When genomic information is available, two versions of REML may be applicable. When only genotyped animals have phenotypes, genomic REML (GREML) can be applied with a genomic relationship matrix (G). In general, such a matrix is dense, and the cost of dense matrix operations would limit computations depending on the models. When only a fraction of animals are genotyped, a single-step genomic REML is applicable (ssGREML). In the latter, the combined relationship matrix (H) has dense blocks due to the genomic information, limiting the efficiency of sparse matrix operations. Lately, Masuda et al. (2015) developed a sparse matrix package YAMS that identifies dense blocks and computes them efficiently. For ssGREML, with genomic computation, such a package resulted in up to 100 times speedup, allowing four trait models with 20,000 genotyped animals (Masuda et al., 2015).
In general, it is of interest to include many genotyped animals in parameter estimation and evaluations to account for genomic selection or pre-selection (Patry and Ducrocq, 2011). For instance, the greatest reliability in a single-step genomic BLUP was obtained using 50% of the heritability computed with a non-genomic REML (Misztal et al., 2017). The number of genotyped animals is increasing fast for some species. As an example, almost 3 million Holsteins have been genotyped in the US (https://queries.uscdcb.com/Genotype/cur_freq.html). However, the cost of dense matrix operations with G in REML using YAMS is quadratic for memory and cubic for operations, which limits computations to around 50,000 animals.

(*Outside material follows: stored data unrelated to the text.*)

theorem openKeyOp_frame {a0} {a1} {a2} {x : State} : OnlyChanges [.mb] x (openKeyOp a0 a1 a2 x) := by
  unfold openKeyOp
  repeat' first
    | with_reducible assumption
    | with_reducible apply OnlyChanges.refl
    | (extract_lets +onlyGivenNames y; guard_hyp y : State := Prod.snd _; subst y)
    | (extract_lets +onlyGivenNames y; guard_hyp y : State := _; apply OnlyChanges.cut y; (on_goal 1 => (unfold y; clear y)); (on_goal 2 => (intro hx; clear_value y)))
    | (extract_lets +onlyGivenNames y; guard_hyp y : _ × State := _; apply OnlyChanges.cutP y; (on_goal 1 => (unfold y; clear y)); (on_goal 2 => (intro hx; clear_value y)))
    | (extract_lets +onlyGivenNames y; guard_hyp y : _ × _ × State := _; apply OnlyChanges.cutPP y; (on_goal 1 => (unfold y; clear y)); (on_goal 2 => (intro hx; clear_value y)))
    | (extract_lets +onlyGivenNames y; guard_hyp y : Boxes := _; subst y)
    | (extract_lets +onlyGivenNames y; guard_hyp y : Power := _; subst y)
    | (extract_lets +onlyGivenNames y; guard_hyp y : Trans := _; subst y)
    | (extract_lets +onlyGivenNames y; guard_hyp y : Prot := _; subst y)
    | (extract_lets +onlyGivenNames y; guard_hyp y : Persist := _; subst y)
    | (extract_lets +onlyGivenNames y; guard_hyp y : Sgl := _; subst y)
    | (extract_lets +onlyGivenNames y; guard_hyp y : Sec := _; subst y)
    | (extract_lets +onlyGivenNames y; clear_value y)
    | extract_lets +onlyGivenNames y
    | with_reducible apply OnlyChanges.ite
    | split
    | (with_reducible apply OnlyChanges.upd32; (on_goal 1 => decide); (on_goal 1 => (first | exact Or.inr (by with_reducible rfl) | exact Or.inl (by decide) | exact Or.inr rfl)))

theorem execSecuredSpdmSession_frame {a0} {a1} {a2} {a3} {x t : State} (h : execSecuredSpdmSession a0 a1 a2 a3 x = .next t) :
    OnlyChanges [.sec] x t := by
  unfold execSecuredSpdmSession at h
  first
    | (injection h with h; subst h)
    | (split at h <;> (first | (injection h with h; subst h) | cases h))
  all_goals
    repeat' first
      | with_reducible assumption
      | with_reducible apply OnlyChanges.refl
      | (extract_lets +onlyGivenNames y; guard_hyp y : State := Prod.snd _; subst y)
      | (extract_lets +onlyGivenNames y; guard_hyp y : State := _; apply OnlyChanges.cut y; (on_goal 1 => (unfold y; clear y)); (on_goal 2 => (intro hx; clear_value y)))
      | (extract_lets +onlyGivenNames y; guard_hyp y : _ × State := _; apply OnlyChanges.cutP y; (on_goal 1 => (unfold y; clear y)); (on_goal 2 => (intro hx; clear_value y)))
      | (extract_lets +onlyGivenNames y; guard_hyp y : _ × _ × State := _; apply OnlyChanges.cutPP y; (on_goal 1 => (unfold y; clear y)); (on_goal 2 => (intro hx; clear_value y)))
      | (extract_lets +onlyGivenNames y; guard_hyp y : Boxes := _; subst y)
      | (extract_lets +onlyGivenNames y; guard_hyp y : Power := _; subst y)
      | (extract_lets +onlyGivenNames y; guard_hyp y : Trans := _; subst y)
      | (extract_lets +onlyGivenNames y; guard_hyp y : Prot := _; subst y)
      | (extract_lets +onlyGivenNames y; guard_hyp y : Persist := _; subst y)
      | (extract_lets +onlyGivenNames y; guard_hyp y : Sgl := _; subst y)
      | (extract_lets +onlyGivenNames y; guard_hyp y : Sec := _; subst y)
      | (extract_lets +onlyGivenNames y; clear_value y)
      | extract_lets +onlyGivenNames y
      | with_reducible apply OnlyChanges.ite
      | split
      | (with_reducible apply OnlyChanges.upd2097152; (on_goal 1 => decide); (on_goal 1 => (first | exact Or.inr (by with_reducible rfl) | exact Or.inl (by decide) | exact Or.inr rfl)); (on_goal 1 => (first | exact Or.inr (by with_reducible rfl) | exact Or.inl (by decide) | exact Or.inr rfl)); (on_goal 1 => (first | exact Or.inr (by with_reducible rfl) | exact Or.inl (by decide) | exact Or.inr rfl)))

The genomic information has a limited dimensionality due to the limited effective population size (Stam, 1980; VanRaden, 2008; Misztal, 2016). Such dimensionality varied from 4,000 in pigs and chickens to 15,000 in Holsteins (Pocrnic et al., 2016c). Assuming limited dimensionality, the inverse of G (G-1) – as needed by REML – can be sparsely constructed using the APY algorithm, with close to linear memory and computing requirements. Subsequently, the inverses for over 2 million animals can be computed and stored (Tsuruta et al., 2021). However, the inverse of H also includes the inverse of a pedigree-based relationship matrix for genotyped animals (Aguilar et al., 2010). Such a matrix can be dense with a long pedigree, but it is sparser with a shorter pedigree. Thus, it could not be efficiently stored in large populations but had to be accommodated indirectly (Strandén and Mäntysaari, 2014; Masuda et al., 2017).

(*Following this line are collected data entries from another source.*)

-- ==== Sys2Proof/Laws/FrameDrift.lean ====
section
/-! SUPPORT. The parts of the state that each operation of Machine/Drift.lean may change; every other part it leaves
alone. -/

set_option linter.all false

namespace Sys2Proof.Machine

theorem restoreEd_frame  {x : State} : OnlyChanges [.dr] x (restoreEd x) := by
  unfold restoreEd
  repeat' first
    | with_reducible assumption
    | with_reducible apply OnlyChanges.refl
    | (extract_lets +onlyGivenNames y; guard_hyp y : State := Prod.snd _; subst y)
    | (extract_lets +onlyGivenNames y; guard_hyp y : State := _; apply OnlyChanges.cut y; (on_goal 1 => (unfold y; clear y)); (on_goal 2 => (intro hx; clear_value y)))
    | (extract_lets +onlyGivenNames y; guard_hyp y : _ × State := _; apply OnlyChanges.cutP y; (on_goal 1 => (unfold y; clear y)); (on_goal 2 => (intro hx; clear_value y)))
    | (extract_lets +onlyGivenNames y; guard_hyp y : _ × _ × State := _; apply OnlyChanges.cutPP y; (on_goal 1 => (unfold y; clear y)); (on_goal 2 => (intro hx; clear_value y)))
    | (extract_lets +onlyGivenNames y; guard_hyp y : Boxes := _; subst y)
    | (extract_lets +onlyGivenNames y; guard_hyp y : Power := _; subst y)
    | (extract_lets +onlyGivenNames y; guard_hyp y : Trans := _; subst y)
    | (extract_lets +onlyGivenNames y; guard_hyp y : Prot := _; subst y)
    | (extract_lets +onlyGivenNames y; guard_hyp y : Persist := _; subst y)
    | (extract_lets +onlyGivenNames y; guard_hyp y : Sgl := _; subst y)
    | (extract_lets +onlyGivenNames y; guard_hyp y : Sec := _; subst y)
    | (extract_lets +onlyGivenNames y; clear_value y)
    | extract_lets +onlyGivenNames y
    | with_reducible apply OnlyChanges.ite
    | split
    | (with_reducible apply OnlyChanges.upd256; (on_goal 1 => decide))

theorem saveEd_frame  {x : State} : OnlyChanges [.dr] x (saveEd x) := by
  unfold saveEd
  repeat' first
    | with_reducible assumption
    | with_reducible apply OnlyChanges.refl
    | (extract_lets +onlyGivenNames y; guard_hyp y : State := Prod.snd _; subst y)
    | (extract_lets +onlyGivenNames y; guard_hyp y : State := _; apply OnlyChanges.cut y; (on_goal 1 => (unfold y; clear y)); (on_goal 2 => (intro hx; clear_value y)))
    | (extract_lets +onlyGivenNames y; guard_hyp y : _ × State := _; apply OnlyChanges.cutP y; (on_goal 1 => (unfold y; clear y)); (on_goal 2 => (intro hx; clear_value y)))
    | (extract_lets +onlyGivenNames y; guard_hyp y : _ × _ × State := _; apply OnlyChanges.cutPP y; (on_goal 1 => (unfold y; clear y)); (on_goal 2 => (intro hx; clear_value y)))
    | (extract_lets +onlyGivenNames y; guard_hyp y : Boxes := _; subst y)
    | (extract_lets +onlyGivenNames y; guard_hyp y : Power := _; subst y)
    | (extract_lets +onlyGivenNames y; guard_hyp y : Trans := _; subst y)
    | (extract_lets +onlyGivenNames y; guard_hyp y : Prot := _; subst y)
    | (extract_lets +onlyGivenNames y; guard_hyp y : Persist := _; subst y)
    | (extract_lets +onlyGivenNames y; guard_hyp y : Sgl := _; subst y)
    | (extract_lets +onlyGivenNames y; guard_hyp y : Sec := _; subst y)
    | (extract_lets +onlyGivenNames y; clear_value y)
    | extract_lets +onlyGivenNames y
    | with_reducible apply OnlyChanges.ite
    | split
    | (with_reducible apply OnlyChanges.upd256; (on_goal 1 => decide))

theorem startSurvey_frame  {x : State} : OnlyChanges [.dr] x (startSurvey x) := by
  unfold startSurvey
  repeat' first
    | with_reducible assumption
    | with_reducible apply OnlyChanges.refl
    | (extract_lets +onlyGivenNames y; guard_hyp y : State := Prod.snd _; subst y)
    | (extract_lets +onlyGivenNames y; guard_hyp y : State := _; apply OnlyChanges.cut y; (on_goal 1 => (unfold y; clear y)); (on_goal 2 => (intro hx; clear_value y)))
    | (extract_lets +onlyGivenNames y; guard_hyp y : _ × State := _; apply OnlyChanges.cutP y; (on_goal 1 => (unfold y; clear y)); (on_goal 2 => (intro hx; clear_value y)))
    | (extract_lets +onlyGivenNames y; guard_hyp y : _ × _ × State := _; apply OnlyChanges.cutPP y; (on_goal 1 => (unfold y; clear y)); (on_goal 2 => (intro hx; clear_value y)))
    | (extract_lets +onlyGivenNames y; guard_hyp y : Boxes := _; subst y)
    | (extract_lets +onlyGivenNames y; guard_hyp y : Power := _; subst y)
    | (extract_lets +onlyGivenNames y; guard_hyp y : Trans := _; subst y)
    | (extract_lets +onlyGivenNames y; guard_hyp y : Prot := _; subst y)
    | (extract_lets +onlyGivenNames y; guard_hyp y : Persist := _; subst y)
    | (extract_lets +onlyGivenNames y; guard_hyp y : Sgl := _; subst y)
    | (extract_lets +onlyGivenNames y; guard_hyp y : Sec := _; subst y)
    | (extract_lets +onlyGivenNames y; clear_value y)
    | extract_lets +onlyGivenNames y
    | with_reducible apply OnlyChanges.ite
    | (with_reducible apply OnlyChanges.step endSurvey_frame; (on_goal 1 => decide))
    | split
    | (with_reducible apply OnlyChanges.upd256; (on_goal 1 => decide))

theorem execDriftSweep_frame {a0} {x t : State} (h : execDriftSweep a0 x = .next t) :
    OnlyChanges [.evr, .tr, .dr, .cxlA, .cxlB, .outs] x t := by
  unfold execDriftSweep at h
  first
    | (injection h with h; subst h)
    | (split at h <;> (first | (injection h with h; subst h) | cases h))
  all_goals
    repeat' first
      | with_reducible assumption
      | with_reducible apply OnlyChanges.refl
      | (extract_lets +onlyGivenNames y; guard_hyp y : State := Prod.snd _; subst y)
      | (extract_lets +onlyGivenNames y; guard_hyp y : State := _; apply OnlyChanges.cut y; (on_goal 1 => (unfold y; clear y)); (on_goal 2 => (intro hx; clear_value y)))
      | (extract_lets +onlyGivenNames y; guard_hyp y : _ × State := _; apply OnlyChanges.cutP y; (on_goal 1 => (unfold y; clear y)); (on_goal 2 => (intro hx; clear_value y)))
      | (extract_lets +onlyGivenNames y; guard_hyp y : _ × _ × State := _; apply OnlyChanges.cutPP y; (on_goal 1 => (unfold y; clear y)); (on_goal 2 => (intro hx; clear_value y)))
      | (extract_lets +onlyGivenNames y; guard_hyp y : Boxes := _; subst y)
      | (extract_lets +onlyGivenNames y; guard_hyp y : Power := _; subst y)
      | (extract_lets +onlyGivenNames y; guard_hyp y : Trans := _; subst y)
      | (extract_lets +onlyGivenNames y; guard_hyp y : Prot := _; subst y)
      | (extract_lets +onlyGivenNames y; guard_hyp y : Persist := _; subst y)
      | (extract_lets +onlyGivenNames y; guard_hyp y : Sgl := _; subst y)
      | (extract_lets +onlyGivenNames y; guard_hyp y : Sec := _; subst y)
      | (extract_lets +onlyGivenNames y; clear_value y)
      | extract_lets +onlyGivenNames y
      | with_reducible apply OnlyChanges.ite
      | (with_reducible apply OnlyChanges.step raiseLevel_frame; (on_goal 1 => decide))
      | split
      | (with_reducible apply OnlyChanges.upd256; (on_goal 1 => decide))

theorem execRefreshLevelTimer_frame {a0} {x t : State} (h : execRefreshLevelTimer a0 x = .next t) :
    OnlyChanges [.evr, .tr, .dr, .cxlA, .cxlB, .outs] x t := by
  unfold execRefreshLevelTimer at h
  first
    | (injection h with h; subst h)
    | (split at h <;> (first | (injection h with h; subst h) | cases h))
  all_goals
    repeat' first
      | with_reducible assumption
      | with_reducible apply OnlyChanges.refl
      | with_reducible apply OnlyChanges.ite
      | (with_reducible apply OnlyChanges.step raiseLevel_frame; (on_goal 1 => decide))
      | split

theorem execAgeSurvey_frame {a0} {a1} {a2} {a3} {a4} {x t : State} (h : execAgeSurvey a0 a1 a2 a3 a4 x = .next t) :
    OnlyChanges [.evr, .tr, .dr, .prot, .per, .ck, .cxlA, .cxlB, .outs] x t := by
  unfold execAgeSurvey at h
  first
    | (injection h with h; subst h)
    | (split at h <;> (first | (injection h with h; subst h) | cases h))
  all_goals
    repeat' first
      | with_reducible assumption
      | with_reducible apply OnlyChanges.refl
      | (extract_lets +onlyGivenNames y; guard_hyp y : State := Prod.snd _; subst y)
      | (extract_lets +onlyGivenNames y; guard_hyp y : State := _; apply OnlyChanges.cut y; (on_goal 1 => (unfold y; clear y)); (on_goal 2 => (intro hx; clear_value y)))
      | (extract_lets +onlyGivenNames y; guard_hyp y : _ × State := _; apply OnlyChanges.cutP y; (on_goal 1 => (unfold y; clear y)); (on_goal 2 => (intro hx; clear_value y)))
      | (extract_lets +onlyGivenNames y; guard_hyp y : _ × _ × State := _; apply OnlyChanges.cutPP y; (on_goal 1 => (unfold y; clear y)); (on_goal 2 => (intro hx; clear_value y)))
      | (extract_lets +onlyGivenNames y; guard_hyp y : Boxes := _; subst y)
      | (extract_lets +onlyGivenNames y; guard_hyp y : Power := _; subst y)
      | (extract_lets +onlyGivenNames y; guard_hyp y : Trans := _; subst y)
      | (extract_lets +onlyGivenNames y; guard_hyp y : Prot := _; subst y)
      | (extract_lets +onlyGivenNames y; guard_hyp y : Persist := _; subst y)
      | (extract_lets +onlyGivenNames y; guard_hyp y : Sgl := _; subst y)
      | (extract_lets +onlyGivenNames y; guard_hyp y : Sec := _; subst y)
      | (extract_lets +onlyGivenNames y; clear_value y)
      | extract_lets +onlyGivenNames y
      | with_reducible apply OnlyChanges.ite
      | (with_reducible apply OnlyChanges.step endSurvey_frame; (on_goal 1 => decide))
      | (with_reducible apply OnlyChanges.step marginLoss_frame; (on_goal 1 => decide))
      | (with_reducible apply OnlyChanges.step countInner_frame; (on_goal 1 => decide))
      | (with_reducible apply OnlyChanges.step modStripe_frame; (on_goal 1 => decide))
      | (with_reducible apply OnlyChanges.step mapOpen_frame; (on_goal 1 => decide))
      | split
      | (with_reducible apply OnlyChanges.upd256; (on_goal 1 => decide))

theorem advanceEd_frame {a0} {a1} {x : State} : OnlyChanges [.dr] x (advanceEd a0 a1 x) := by
  unfold advanceEd
  repeat' first
    | with_reducible assumption
    | with_reducible apply OnlyChanges.refl
    | (extract_lets +onlyGivenNames y; guard_hyp y : State := Prod.snd _; subst y)
    | (extract_lets +onlyGivenNames y; guard_hyp y : State := _; apply OnlyChanges.cut y; (on_goal 1 => (unfold y; clear y)); (on_goal 2 => (intro hx; clear_value y)))
    | (extract_lets +onlyGivenNames y; guard_hyp y : _ × State := _; apply OnlyChanges.cutP y; (on_goal 1 => (unfold y; clear y)); (on_goal 2 => (intro hx; clear_value y)))
    | (extract_lets +onlyGivenNames y; guard_hyp y : _ × _ × State := _; apply OnlyChanges.cutPP y; (on_goal 1 => (unfold y; clear y)); (on_goal 2 => (intro hx; clear_value y)))
    | (extract_lets +onlyGivenNames y; guard_hyp y : Boxes := _; subst y)
    | (extract_lets +onlyGivenNames y; guard_hyp y : Power := _; subst y)
    | (extract_lets +onlyGivenNames y; guard_hyp y : Trans := _; subst y)
    | (extract_lets +onlyGivenNames y; guard_hyp y : Prot := _; subst y)
    | (extract_lets +onlyGivenNames y; guard_hyp y : Persist := _; subst y)
    | (extract_lets +onlyGivenNames y; guard_hyp y : Sgl := _; subst y)
    | (extract_lets +onlyGivenNames y; guard_hyp y : Sec := _; subst y)
    | (extract_lets +onlyGivenNames y; clear_value y)
    | extract_lets +onlyGivenNames y
    | with_reducible apply OnlyChanges.ite
    | split
    | (with_reducible apply OnlyChanges.upd256; (on_goal 1 => decide))

theorem execEdSave_frame  {x t : State} (h : execEdSave x = .next t) :
    OnlyChanges [.dr] x t := by
  unfold execEdSave at h
  first
    | (injection h with h; subst h)
    | (split at h <;> (first | (injection h with h; subst h) | cases h))
  all_goals
    repeat' first
      | with_reducible assumption
      | with_reducible apply OnlyChanges.refl
      | with_reducible apply OnlyChanges.ite
      | (with_reducible apply OnlyChanges.step saveEd_frame; (on_goal 1 => decide))
      | split

theorem execStandbyModelTick_frame {a0} {x t : State} (h : execStandbyModelTick a0 x = .next t) :
    OnlyChanges [.pw, .dr] x t := by
  unfold execStandbyModelTick at h
  first
    | (injection h with h; subst h)
    | (split at h <;> (first | (injection h with h; subst h) | cases h))
  all_goals
    repeat' first
      | with_reducible assumption
      | with_reducible apply OnlyChanges.refl
      | (extract_lets +onlyGivenNames y; guard_hyp y : State := Prod.snd _; subst y)
      | (extract_lets +onlyGivenNames y; guard_hyp y : State := _; apply OnlyChanges.cut y; (on_goal 1 => (unfold y; clear y)); (on_goal 2 => (intro hx; clear_value y)))
      | (extract_lets +onlyGivenNames y; guard_hyp y : _ × State := _; apply OnlyChanges.cutP y; (on_goal 1 => (unfold y; clear y)); (on_goal 2 => (intro hx; clear_value y)))
      | (extract_lets +onlyGivenNames y; guard_hyp y : _ × _ × State := _; apply OnlyChanges.cutPP y; (on_goal 1 => (unfold y; clear y)); (on_goal 2 => (intro hx; clear_value y)))
      | (extract_lets +onlyGivenNames y; guard_hyp y : Boxes := _; subst y)
      | (extract_lets +onlyGivenNames y; guard_hyp y : Power := _; subst y)
      | (extract_lets +onlyGivenNames y; guard_hyp y : Trans := _; subst y)
      | (extract_lets +onlyGivenNames y; guard_hyp y : Prot := _; subst y)
      | (extract_lets +onlyGivenNames y; guard_hyp y : Persist := _; subst y)
      | (extract_lets +onlyGivenNames y; guard_hyp y : Sgl := _; subst y)
      | (extract_lets +onlyGivenNames y; guard_hyp y : Sec := _; subst y)
      | (extract_lets +onlyGivenNames y; clear_value y)
      | extract_lets +onlyGivenNames y
      | with_reducible apply OnlyChanges.ite
      | (with_reducible apply OnlyChanges.step advanceEd_frame; (on_goal 1 => decide))
      | (with_reducible apply OnlyChanges.foldl; (on_goal 2 => intro z a))
      | (with_reducible apply OnlyChangesP.foldl; (on_goal 2 => intro z a))
      | split
      | (with_reducible apply OnlyChanges.upd1; (on_goal 1 => decide); (on_goal 1 => (first | exact Or.inr (by with_reducible rfl) | exact Or.inl (by decide) | exact Or.inr rfl)); (on_goal 1 => (first | exact Or.inr (by with_reducible rfl) | exact Or.inl (by decide) | exact Or.inr rfl)))

theorem execStripeAgePad_frame {a0} {x t : State} (h : execStripeAgePad a0 x = .next t) :
    OnlyChanges [.tr, .per, .ck, .freeCtr] x t := by
  unfold execStripeAgePad at h
  first
    | (injection h with h; subst h)
    | (split at h <;> (first | (injection h with h; subst h) | cases h))
  all_goals
    repeat' first
      | with_reducible assumption
      | with_reducible apply OnlyChanges.refl
      | with_reducible apply OnlyChanges.ite
      | (with_reducible apply OnlyChanges.step padOut_frame; (on_goal 1 => decide))
      | (with_reducible apply OnlyChanges.step modStripe_frame; (on_goal 1 => decide))
      | split

end Sys2Proof.Machine
end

The first purpose of this study was to find whether the costs of ssGREML can be reduced using the APY algorithm with truncated pedigree and phenotypes. We hypothesize the truncation could help to preserve the system’s sparsity, given that APY G-1 is sparser than the inverse of the pedigree relationship matrices for deep pedigrees. The second purpose was to investigate to what extent such truncation influences variance components and heritability estimates when different numbers of core animals are used in APY.
Material and Methods
Animal care and use committee approval was not needed because data were simulated.
Data simulation
To evaluate the computational effectiveness of the proposed approach for estimating variance components using genomic information, we simulated data using the QMSim software (Sargolzaei et al., 2011). The simulator generated a historical population undergoing drift and mutation and a recent population undergoing selection. The historical population consisted of 1,000 generations with a constant size of 50,000 individuals. Then, 800 more generations were simulated where the number of individuals was reduced to 20,000, mimicking a bottleneck event. The recent population (P1) consisted of 20 males and 15,000 females randomly sampled from the last historical generation based on high phenotypic values. Individuals were mated along ten generations producing a litter size of 1 with an equal probability of being male or female, following a random mating design. Moreover, we considered a sire replacement rate of 0.50 and a dam replacement rate of 0.20. Genomic information was available for 45,000 animals from generations 8 through 10 (three youngest generations).
A total of 29 chromosomes of different lengths (ranging from 40 to 146 cM) were simulated. Biallelic markers (n = 52,890) were evenly spaced along the chromosomes with equal frequency in the first generation of the historical population. Potentially, 1,242 quantitative trait loci (QTL) affected the trait and explained all the additive genetic variation; QTL allele effects were sampled from a Gamma distribution with a shape parameter of 0.4. The mutation rate for markers (recurrent mutation) and QTL was assumed to be equal to 2.5 × 10−5 per locus per generation (Solberg et al., 2008).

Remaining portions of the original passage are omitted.